Leonard Schwartz is convinced that smugglers are taking over the cigarette business. They’ve certainly hurt his. Schwartz runs Global Wholesale Distributors, where staffers working in a former Sunset Park, Brooklyn, movie theater affix tax stamps to cigarette packs. Business has sunk by 85% in recent years, and he has cut his head count from 40 to 12. “It’s all because of bootleggers,” Schwartz lamented.


He said state and local cigarette taxes should be abolished and federal taxes increased substantially so that all packs cost the same no matter where in the U.S. they’re sold.

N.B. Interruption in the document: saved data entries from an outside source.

-- ==== Sys2Proof/Laws/Packet.lean ====
section
/-! SUPPORT. The packet codec: the attribute walk over a list of attributes, what it accepts, and the descriptor table read
back as a list of attributes. -/

namespace Sys2Proof.Machine

/-! ### The wire form of a list of attributes -/

theorem attrsBytes_cons (a : Attr) (as : List Attr) : attrsBytes (a :: as) = encodeAttr a.1 a.2 ++ attrsBytes as := by
  simp [attrsBytes, encodeAttr]

theorem attrsBytes_append (as bs : List Attr) : attrsBytes (as ++ bs) = attrsBytes as ++ attrsBytes bs := by
  induction as with
  | nil => rfl
  | cons a as ih => simp [attrsBytes, ih]

/-- Every attribute takes at least two bytes. -/
theorem two_mul_length_le_attrsBytes (as : List Attr) : 2 * as.length ≤ (attrsBytes as).length := by
  induction as with
  | nil => simp
  | cons a as ih =>
    simp only [attrsBytes, List.length_cons, List.length_append]
    omega

/-- The descriptors of a list of attributes that stand from offset `o` of a datagram at address `r` (30_encoding.md R106). -/
def descriptorsOf (r : Nat) : Nat → List Attr → List Descriptor
  | _, [] => []
  | o, a :: as =>
    { type := a.1, vlen := BitVec.ofNat 8 a.2.length, voff := BitVec.ofNat 16 (r + o + 2) }
      :: descriptorsOf r (o + 2 + a.2.length) as

@[simp] theorem descriptorsOf_length (r o : Nat) (as : List Attr) : (descriptorsOf r o as).length = as.length := by
  induction as generalizing o with
  | nil => rfl
  | cons a as ih => simp [descriptorsOf, ih]

theorem tableBytes_descriptorsOf (r o : Nat) (as : List Attr) :
    tableBytes (descriptorsOf r o as) = descriptorBytes r o as := by
  induction as generalizing o with
  | nil => rfl
  | cons a as ih =>
    have := ih (o + 2 + a.2.length)
    simp only [tableBytes] at this
    simp [descriptorsOf, descriptorBytes, tableBytes, Descriptor.toBytes, be16_ofNat, this]

@[simp] theorem tableBytes_length (ds : List Descriptor) : (tableBytes ds).length = 4 * ds.length := by
  induction ds with
  | nil => rfl
  | cons d ds ih =>
    simp only [tableBytes] at ih
    simp only [tableBytes, List.flatMap_cons, List.length_append, ih, List.length_cons, Descriptor.toBytes, be16_length]
    omega

@[simp] theorem descriptorBytes_length (r o : Nat) (as : List Attr) : (descriptorBytes r o as).length = 4 * as.length := by
  rw [← tableBytes_descriptorsOf, tableBytes_length, descriptorsOf_length]

/-! ### The walk -/

/-- A walk that stands at a whole attribute takes it and goes on behind it (41_packet_codec.md R153). -/
theorem walkAttrs_cons {p rest : List Byte} {r turns o : Nat} {a : Attr} (ha : Attr.ok a) (ho : o ≤ p.length)
    (h : p.drop o = encodeAttr a.1 a.2 ++ rest) :
    walkAttrs p r (turns + 1) o =
      match walkAttrs p r turns (o + 2 + a.2.length) with
      | .error e => .error e
      | .ok ds => .ok ({ type := a.1, vlen := BitVec.ofNat 8 a.2.length, voff := BitVec.ofNat 16 (r + o + 2) } :: ds) := by
  have hp : p = p.take o ++ (encodeAttr a.1 a.2 ++ rest) := by rw [← h, List.take_append_drop]
  have hlen : (p.take o).length = o := by simp [ho]
  have hd : decodeAttr p o = .attr a.1 (2 + a.2.length) a.2 := by
    have := decodeAttr_encodeAttr (p.take o) rest a.2 a.1 ha
    rwa [← hp, hlen] at this
  have hlt : o < p.length := by
    have : 0 < (p.drop o).length := by rw [h]; simp
    simp at this
    exact this
  have e1 : 2 + a.2.length - 2 = a.2.length := by omega
  have e2 : o + (2 + a.2.length) = o + 2 + a.2.length := by omega
  cases hw : walkAttrs p r turns (o + 2 + a.2.length) <;> simp only [walkAttrs, if_pos hlt, hd, e1, e2, hw]

/-- A walk passes over any list of whole attributes and gives their descriptors (41_packet_codec.md R153). -/
theorem walkAttrs_append (p : List Byte) (r : Nat) (as : List Attr) (has : ∀ a ∈ as, Attr.ok a) :
    ∀ (turns o : Nat) (rest : List Byte), o ≤ p.length → p.drop o = attrsBytes as ++ rest →
      walkAttrs p r (as.length + turns) o =
        match walkAttrs p r turns (o + (attrsBytes as).length) with
        | .error e => .error e
        | .ok ds => .ok (descriptorsOf r o as ++ ds) := by
  induction as with
  | nil =>
    intro turns o rest _ _
    simp only [List.length_nil, Nat.zero_add, attrsBytes, Nat.add_zero, descriptorsOf, List.nil_append]
    cases walkAttrs p r turns o <;> rfl
  | cons a as ih =>
    intro turns o rest ho h
    rw [attrsBytes_cons, List.append_assoc] at h
    have hdrop : p.drop (o + 2 + a.2.length) = attrsBytes as ++ rest := by
      rw [Nat.add_assoc, ← List.drop_drop, h, ← encodeAttr_length a.1 a.2, List.drop_left]
    have ho' : o + 2 + a.2.length ≤ p.length := by
      have h2 : (p.drop o).length = (encodeAttr a.1 a.2 ++ (attrsBytes as ++ rest)).length := by rw [h]
      simp only [List.length_drop, List.length_append, encodeAttr_length] at h2
      omega
    have e : (a :: as).length + turns = as.length + turns + 1 := by simp only [List.length_cons]; omega
    have e2 : o + (attrsBytes (a :: as)).length = o + 2 + a.2.length + (attrsBytes as).length := by
      rw [attrsBytes_cons]
      simp only [List.length_append, encodeAttr_length]
      omega
    rw [e, walkAttrs_cons (has a (by simp)) ho h, ih (fun b hb => has b (by simp [hb])) turns _ rest ho' hdrop, e2]
    cases walkAttrs p r turns (o + 2 + a.2.length + (attrsBytes as).length) <;> simp [descriptorsOf]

He recognizes that lawmakers in tobacco-producing states oppose that idea but said that because some cigarette smugglers have been linked to terrorist organizations, public safety concerns must prevail.


Schwartz, a nonsmoker who has been a cigarette distributor for 70 of his 81 years, also has a suggestion for Fucito: Don’t destroy confiscated cigarettes. Instead, bring them to his warehouse so they can be stamped, returned to the legitimate market and produce some tax revenue. If seized cigarettes are stale, they should be returned to manufacturers, which Schwartz said don’t fight smuggling vigorously because discounted cigarettes help sales.


“The profit margin on a pack of cigarettes to somebody like Philip Morris is the same no matter how many taxes are piled on to the final price,” Schwartz said.


He wants law enforcement to arrest more shop owners and smugglers. But while that might generate headlines, it seems unlikely to deter bootleggers, because arrested smugglers usually get off relatively lightly. “You can get locked up if you’re a really big smuggler,” Fucito said, “but typically the crime gets treated as a tax offense, and most people pay a fine.”


Last month state tax officials charged a Bronx man with possessing 481 cartons of bootleg cigarettes and declared that he faced up to seven years in prison and about $300,000 in fines. But when the same individual pleaded guilty to selling untaxed cigarettes in 2010, he paid a bit more than $22,000 in restitution and was sent on his way.


“Getting caught,” First Deputy Sheriff Maureen Kokeas said, “is seen as a cost of doing business.